Data for review:
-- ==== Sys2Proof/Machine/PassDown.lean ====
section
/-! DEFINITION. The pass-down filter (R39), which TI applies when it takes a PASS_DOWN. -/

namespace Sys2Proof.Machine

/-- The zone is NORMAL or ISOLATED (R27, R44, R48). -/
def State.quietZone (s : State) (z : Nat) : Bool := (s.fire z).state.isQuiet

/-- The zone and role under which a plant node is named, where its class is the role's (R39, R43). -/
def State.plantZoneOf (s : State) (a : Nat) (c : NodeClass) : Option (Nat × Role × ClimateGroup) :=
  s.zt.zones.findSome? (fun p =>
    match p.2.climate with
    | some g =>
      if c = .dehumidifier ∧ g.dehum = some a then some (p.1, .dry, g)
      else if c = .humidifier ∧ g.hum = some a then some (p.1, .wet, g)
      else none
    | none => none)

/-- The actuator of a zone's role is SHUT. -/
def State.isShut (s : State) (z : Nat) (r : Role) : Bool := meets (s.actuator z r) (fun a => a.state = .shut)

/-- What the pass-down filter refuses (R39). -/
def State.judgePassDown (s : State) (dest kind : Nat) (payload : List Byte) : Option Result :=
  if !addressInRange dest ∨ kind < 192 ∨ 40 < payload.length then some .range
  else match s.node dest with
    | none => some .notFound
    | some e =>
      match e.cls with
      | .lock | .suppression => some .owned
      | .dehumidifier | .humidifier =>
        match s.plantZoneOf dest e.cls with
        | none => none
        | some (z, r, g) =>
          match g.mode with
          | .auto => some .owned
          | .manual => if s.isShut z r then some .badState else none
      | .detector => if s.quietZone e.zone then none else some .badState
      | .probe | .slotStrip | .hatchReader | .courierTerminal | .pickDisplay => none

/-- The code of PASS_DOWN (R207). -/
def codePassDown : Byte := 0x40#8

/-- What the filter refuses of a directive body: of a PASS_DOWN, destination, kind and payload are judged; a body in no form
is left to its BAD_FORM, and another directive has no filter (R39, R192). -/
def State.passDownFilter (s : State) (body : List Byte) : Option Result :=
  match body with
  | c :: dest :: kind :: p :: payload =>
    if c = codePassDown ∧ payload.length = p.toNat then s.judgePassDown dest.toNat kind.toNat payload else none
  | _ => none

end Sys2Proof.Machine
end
* * *
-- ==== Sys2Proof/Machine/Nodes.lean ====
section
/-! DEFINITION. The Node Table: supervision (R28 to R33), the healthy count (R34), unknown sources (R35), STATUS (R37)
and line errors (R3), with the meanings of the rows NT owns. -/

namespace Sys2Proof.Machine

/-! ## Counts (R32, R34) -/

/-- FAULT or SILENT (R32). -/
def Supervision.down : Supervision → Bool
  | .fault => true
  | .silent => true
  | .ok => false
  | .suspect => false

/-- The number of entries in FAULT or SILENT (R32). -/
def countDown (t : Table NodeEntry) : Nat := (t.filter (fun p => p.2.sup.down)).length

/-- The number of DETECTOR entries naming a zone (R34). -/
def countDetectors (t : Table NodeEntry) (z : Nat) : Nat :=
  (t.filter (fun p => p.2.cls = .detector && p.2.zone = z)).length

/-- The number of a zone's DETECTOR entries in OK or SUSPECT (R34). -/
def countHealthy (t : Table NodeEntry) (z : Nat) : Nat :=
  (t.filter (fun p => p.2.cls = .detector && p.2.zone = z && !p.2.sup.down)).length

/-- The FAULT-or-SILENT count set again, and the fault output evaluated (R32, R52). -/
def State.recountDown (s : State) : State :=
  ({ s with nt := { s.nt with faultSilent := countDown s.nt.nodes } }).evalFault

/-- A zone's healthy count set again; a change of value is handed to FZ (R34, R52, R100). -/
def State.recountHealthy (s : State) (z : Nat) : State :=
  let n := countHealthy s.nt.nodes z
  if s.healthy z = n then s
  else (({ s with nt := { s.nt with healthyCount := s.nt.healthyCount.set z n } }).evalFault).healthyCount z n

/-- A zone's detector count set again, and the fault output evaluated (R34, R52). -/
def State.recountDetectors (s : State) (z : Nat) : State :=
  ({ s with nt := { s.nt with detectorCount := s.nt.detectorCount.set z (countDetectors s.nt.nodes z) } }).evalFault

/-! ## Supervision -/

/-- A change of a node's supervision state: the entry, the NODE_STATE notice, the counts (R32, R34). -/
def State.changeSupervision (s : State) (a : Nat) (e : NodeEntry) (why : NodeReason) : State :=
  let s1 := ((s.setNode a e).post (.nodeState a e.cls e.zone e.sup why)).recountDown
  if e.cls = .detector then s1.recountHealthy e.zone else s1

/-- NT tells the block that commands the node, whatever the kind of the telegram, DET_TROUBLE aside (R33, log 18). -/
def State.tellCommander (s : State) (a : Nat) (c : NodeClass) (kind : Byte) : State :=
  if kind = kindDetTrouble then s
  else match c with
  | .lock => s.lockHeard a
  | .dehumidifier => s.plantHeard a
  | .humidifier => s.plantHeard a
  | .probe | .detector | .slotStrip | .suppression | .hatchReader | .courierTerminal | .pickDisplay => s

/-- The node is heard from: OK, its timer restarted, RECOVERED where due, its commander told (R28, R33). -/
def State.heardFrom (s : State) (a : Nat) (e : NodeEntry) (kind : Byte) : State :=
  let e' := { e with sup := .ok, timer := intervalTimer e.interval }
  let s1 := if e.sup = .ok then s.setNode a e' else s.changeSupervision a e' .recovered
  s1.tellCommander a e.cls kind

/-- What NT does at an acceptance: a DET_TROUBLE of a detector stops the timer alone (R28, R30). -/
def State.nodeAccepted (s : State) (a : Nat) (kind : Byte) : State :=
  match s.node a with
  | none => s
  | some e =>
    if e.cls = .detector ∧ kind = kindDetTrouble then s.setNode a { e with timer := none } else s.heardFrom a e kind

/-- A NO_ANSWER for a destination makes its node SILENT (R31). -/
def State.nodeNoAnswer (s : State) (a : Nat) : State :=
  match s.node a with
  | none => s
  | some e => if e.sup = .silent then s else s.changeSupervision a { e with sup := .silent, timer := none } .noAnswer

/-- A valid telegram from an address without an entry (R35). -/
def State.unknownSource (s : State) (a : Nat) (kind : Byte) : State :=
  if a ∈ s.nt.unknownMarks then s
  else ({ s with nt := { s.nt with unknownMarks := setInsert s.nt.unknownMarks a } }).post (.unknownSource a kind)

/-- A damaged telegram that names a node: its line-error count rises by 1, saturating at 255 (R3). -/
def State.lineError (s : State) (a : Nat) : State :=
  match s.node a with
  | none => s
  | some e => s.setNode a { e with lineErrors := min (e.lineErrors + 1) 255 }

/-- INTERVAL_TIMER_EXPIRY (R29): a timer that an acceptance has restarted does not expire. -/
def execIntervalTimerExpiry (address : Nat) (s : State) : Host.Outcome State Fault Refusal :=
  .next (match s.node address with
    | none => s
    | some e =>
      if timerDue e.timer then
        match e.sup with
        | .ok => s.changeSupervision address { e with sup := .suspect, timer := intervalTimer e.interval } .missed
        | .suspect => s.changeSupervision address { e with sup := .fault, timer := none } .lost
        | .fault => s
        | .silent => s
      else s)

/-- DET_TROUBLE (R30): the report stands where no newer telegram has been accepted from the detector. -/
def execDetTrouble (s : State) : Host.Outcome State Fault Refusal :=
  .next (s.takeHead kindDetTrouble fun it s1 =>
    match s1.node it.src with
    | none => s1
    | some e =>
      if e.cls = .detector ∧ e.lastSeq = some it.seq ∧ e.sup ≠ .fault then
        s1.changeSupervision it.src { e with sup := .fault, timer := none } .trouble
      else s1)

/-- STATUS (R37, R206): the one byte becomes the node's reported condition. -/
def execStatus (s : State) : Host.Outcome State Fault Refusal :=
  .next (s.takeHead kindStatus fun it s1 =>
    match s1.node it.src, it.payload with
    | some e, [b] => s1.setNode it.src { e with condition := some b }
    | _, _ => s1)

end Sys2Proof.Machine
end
--
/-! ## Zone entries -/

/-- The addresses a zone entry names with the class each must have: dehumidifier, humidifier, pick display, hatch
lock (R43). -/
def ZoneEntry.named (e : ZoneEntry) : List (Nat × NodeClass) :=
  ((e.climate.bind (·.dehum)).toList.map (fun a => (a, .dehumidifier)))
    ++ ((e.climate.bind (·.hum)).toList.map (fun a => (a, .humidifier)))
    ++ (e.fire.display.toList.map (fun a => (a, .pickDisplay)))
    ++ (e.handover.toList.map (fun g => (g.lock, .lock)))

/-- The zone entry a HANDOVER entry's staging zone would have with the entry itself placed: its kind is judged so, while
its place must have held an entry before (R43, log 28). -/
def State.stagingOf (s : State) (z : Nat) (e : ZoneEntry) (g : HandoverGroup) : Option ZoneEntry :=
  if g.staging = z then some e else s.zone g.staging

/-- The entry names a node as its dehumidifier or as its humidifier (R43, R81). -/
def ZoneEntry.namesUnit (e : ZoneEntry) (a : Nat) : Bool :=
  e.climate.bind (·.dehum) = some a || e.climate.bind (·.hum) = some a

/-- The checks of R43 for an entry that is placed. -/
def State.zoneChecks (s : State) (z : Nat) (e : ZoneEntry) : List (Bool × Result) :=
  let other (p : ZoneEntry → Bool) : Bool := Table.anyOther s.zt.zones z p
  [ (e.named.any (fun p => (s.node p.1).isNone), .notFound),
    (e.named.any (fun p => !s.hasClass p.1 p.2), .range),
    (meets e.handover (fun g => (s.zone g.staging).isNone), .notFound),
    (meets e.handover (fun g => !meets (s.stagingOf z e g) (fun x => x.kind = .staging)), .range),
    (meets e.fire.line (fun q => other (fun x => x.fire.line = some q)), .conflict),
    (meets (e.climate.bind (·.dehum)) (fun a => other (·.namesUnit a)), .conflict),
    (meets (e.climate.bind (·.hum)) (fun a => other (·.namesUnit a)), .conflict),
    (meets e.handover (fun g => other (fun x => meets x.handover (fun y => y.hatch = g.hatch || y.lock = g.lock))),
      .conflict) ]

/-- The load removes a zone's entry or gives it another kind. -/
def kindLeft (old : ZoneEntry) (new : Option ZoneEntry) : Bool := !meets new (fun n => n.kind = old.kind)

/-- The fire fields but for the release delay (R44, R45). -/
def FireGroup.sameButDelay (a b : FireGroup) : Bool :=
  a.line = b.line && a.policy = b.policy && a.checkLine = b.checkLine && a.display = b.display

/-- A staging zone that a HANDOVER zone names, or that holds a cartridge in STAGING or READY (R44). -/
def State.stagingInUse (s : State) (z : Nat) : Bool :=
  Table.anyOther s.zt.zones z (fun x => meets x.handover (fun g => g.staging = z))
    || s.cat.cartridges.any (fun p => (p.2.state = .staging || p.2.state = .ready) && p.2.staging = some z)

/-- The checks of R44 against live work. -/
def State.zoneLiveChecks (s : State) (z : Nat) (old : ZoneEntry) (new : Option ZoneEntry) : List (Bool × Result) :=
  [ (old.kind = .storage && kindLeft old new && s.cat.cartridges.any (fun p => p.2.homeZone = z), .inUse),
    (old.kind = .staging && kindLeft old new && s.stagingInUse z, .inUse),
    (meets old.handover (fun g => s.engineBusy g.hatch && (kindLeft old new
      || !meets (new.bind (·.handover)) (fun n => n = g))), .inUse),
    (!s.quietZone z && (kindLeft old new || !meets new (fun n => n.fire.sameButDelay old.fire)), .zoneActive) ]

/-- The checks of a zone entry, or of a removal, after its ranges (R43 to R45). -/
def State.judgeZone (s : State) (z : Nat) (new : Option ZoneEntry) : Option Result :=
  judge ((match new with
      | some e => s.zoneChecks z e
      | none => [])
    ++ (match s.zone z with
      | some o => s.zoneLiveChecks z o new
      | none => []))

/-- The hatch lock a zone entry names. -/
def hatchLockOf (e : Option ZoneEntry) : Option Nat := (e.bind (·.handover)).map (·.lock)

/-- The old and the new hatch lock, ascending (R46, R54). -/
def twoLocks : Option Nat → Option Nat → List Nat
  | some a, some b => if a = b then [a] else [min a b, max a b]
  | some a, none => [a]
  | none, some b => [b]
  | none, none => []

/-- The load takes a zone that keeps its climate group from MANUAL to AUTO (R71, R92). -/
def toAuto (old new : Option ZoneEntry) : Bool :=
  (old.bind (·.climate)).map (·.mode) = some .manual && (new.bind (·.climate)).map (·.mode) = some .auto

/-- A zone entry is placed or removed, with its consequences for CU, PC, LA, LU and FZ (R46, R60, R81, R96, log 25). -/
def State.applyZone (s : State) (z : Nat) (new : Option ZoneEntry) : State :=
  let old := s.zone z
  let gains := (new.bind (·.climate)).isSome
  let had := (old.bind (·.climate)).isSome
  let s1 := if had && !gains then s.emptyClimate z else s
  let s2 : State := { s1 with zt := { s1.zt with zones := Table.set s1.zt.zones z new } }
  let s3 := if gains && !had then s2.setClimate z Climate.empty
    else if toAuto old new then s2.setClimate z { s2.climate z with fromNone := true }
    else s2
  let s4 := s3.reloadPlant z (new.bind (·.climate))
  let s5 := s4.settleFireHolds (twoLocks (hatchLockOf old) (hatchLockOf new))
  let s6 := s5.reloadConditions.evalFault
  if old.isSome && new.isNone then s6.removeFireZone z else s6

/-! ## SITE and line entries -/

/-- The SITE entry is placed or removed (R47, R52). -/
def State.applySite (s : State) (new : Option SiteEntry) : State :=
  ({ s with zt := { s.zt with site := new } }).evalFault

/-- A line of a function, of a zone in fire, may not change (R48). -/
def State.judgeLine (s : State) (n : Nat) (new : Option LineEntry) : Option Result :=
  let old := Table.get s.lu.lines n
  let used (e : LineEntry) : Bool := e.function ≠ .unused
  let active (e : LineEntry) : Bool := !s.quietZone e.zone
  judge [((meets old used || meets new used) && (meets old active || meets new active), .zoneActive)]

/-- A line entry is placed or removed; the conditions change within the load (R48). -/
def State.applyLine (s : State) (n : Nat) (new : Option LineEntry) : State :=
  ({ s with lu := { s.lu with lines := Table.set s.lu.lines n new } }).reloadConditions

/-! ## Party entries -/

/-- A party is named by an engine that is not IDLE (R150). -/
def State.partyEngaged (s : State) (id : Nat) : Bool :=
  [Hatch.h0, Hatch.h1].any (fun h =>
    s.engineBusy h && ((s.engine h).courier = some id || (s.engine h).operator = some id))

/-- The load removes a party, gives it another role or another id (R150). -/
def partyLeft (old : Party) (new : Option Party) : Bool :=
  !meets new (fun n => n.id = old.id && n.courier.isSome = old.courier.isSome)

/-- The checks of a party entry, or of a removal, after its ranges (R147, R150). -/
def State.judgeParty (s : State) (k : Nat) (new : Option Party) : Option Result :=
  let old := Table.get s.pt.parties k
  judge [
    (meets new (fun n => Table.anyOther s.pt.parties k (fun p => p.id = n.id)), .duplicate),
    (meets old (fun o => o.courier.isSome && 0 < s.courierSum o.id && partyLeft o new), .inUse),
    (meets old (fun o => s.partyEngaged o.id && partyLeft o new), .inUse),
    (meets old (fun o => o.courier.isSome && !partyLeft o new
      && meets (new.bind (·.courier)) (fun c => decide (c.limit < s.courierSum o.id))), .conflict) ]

What the task requires: From the records above, transcribe exactly the run of lines that opens with the line holding "def hatchLockOf (e" and closes with the line holding "load (R48). -/", both included.

Your response:
def hatchLockOf (e : Option ZoneEntry) : Option Nat := (e.bind (·.handover)).map (·.lock)

/-- The old and the new hatch lock, ascending (R46, R54). -/
def twoLocks : Option Nat → Option Nat → List Nat
  | some a, some b => if a = b then [a] else [min a b, max a b]
  | some a, none => [a]
  | none, some b => [b]
  | none, none => []

/-- The load takes a zone that keeps its climate group from MANUAL to AUTO (R71, R92). -/
def toAuto (old new : Option ZoneEntry) : Bool :=
  (old.bind (·.climate)).map (·.mode) = some .manual && (new.bind (·.climate)).map (·.mode) = some .auto

/-- A zone entry is placed or removed, with its consequences for CU, PC, LA, LU and FZ (R46, R60, R81, R96, log 25). -/
def State.applyZone (s : State) (z : Nat) (new : Option ZoneEntry) : State :=
  let old := s.zone z
  let gains := (new.bind (·.climate)).isSome
  let had := (old.bind (·.climate)).isSome
  let s1 := if had && !gains then s.emptyClimate z else s
  let s2 : State := { s1 with zt := { s1.zt with zones := Table.set s1.zt.zones z new } }
  let s3 := if gains && !had then s2.setClimate z Climate.empty
    else if toAuto old new then s2.setClimate z { s2.climate z with fromNone := true }
    else s2
  let s4 := s3.reloadPlant z (new.bind (·.climate))
  let s5 := s4.settleFireHolds (twoLocks (hatchLockOf old) (hatchLockOf new))
  let s6 := s5.reloadConditions.evalFault
  if old.isSome && new.isNone then s6.removeFireZone z else s6

/-! ## SITE and line entries -/

/-- The SITE entry is placed or removed (R47, R52). -/
def State.applySite (s : State) (new : Option SiteEntry) : State :=
  ({ s with zt := { s.zt with site := new } }).evalFault

/-- A line of a function, of a zone in fire, may not change (R48). -/
def State.judgeLine (s : State) (n : Nat) (new : Option LineEntry) : Option Result :=
  let old := Table.get s.lu.lines n
  let used (e : LineEntry) : Bool := e.function ≠ .unused
  let active (e : LineEntry) : Bool := !s.quietZone e.zone
  judge [((meets old used || meets new used) && (meets old active || meets new active), .zoneActive)]

/-- A line entry is placed or removed; the conditions change within the load (R48). -/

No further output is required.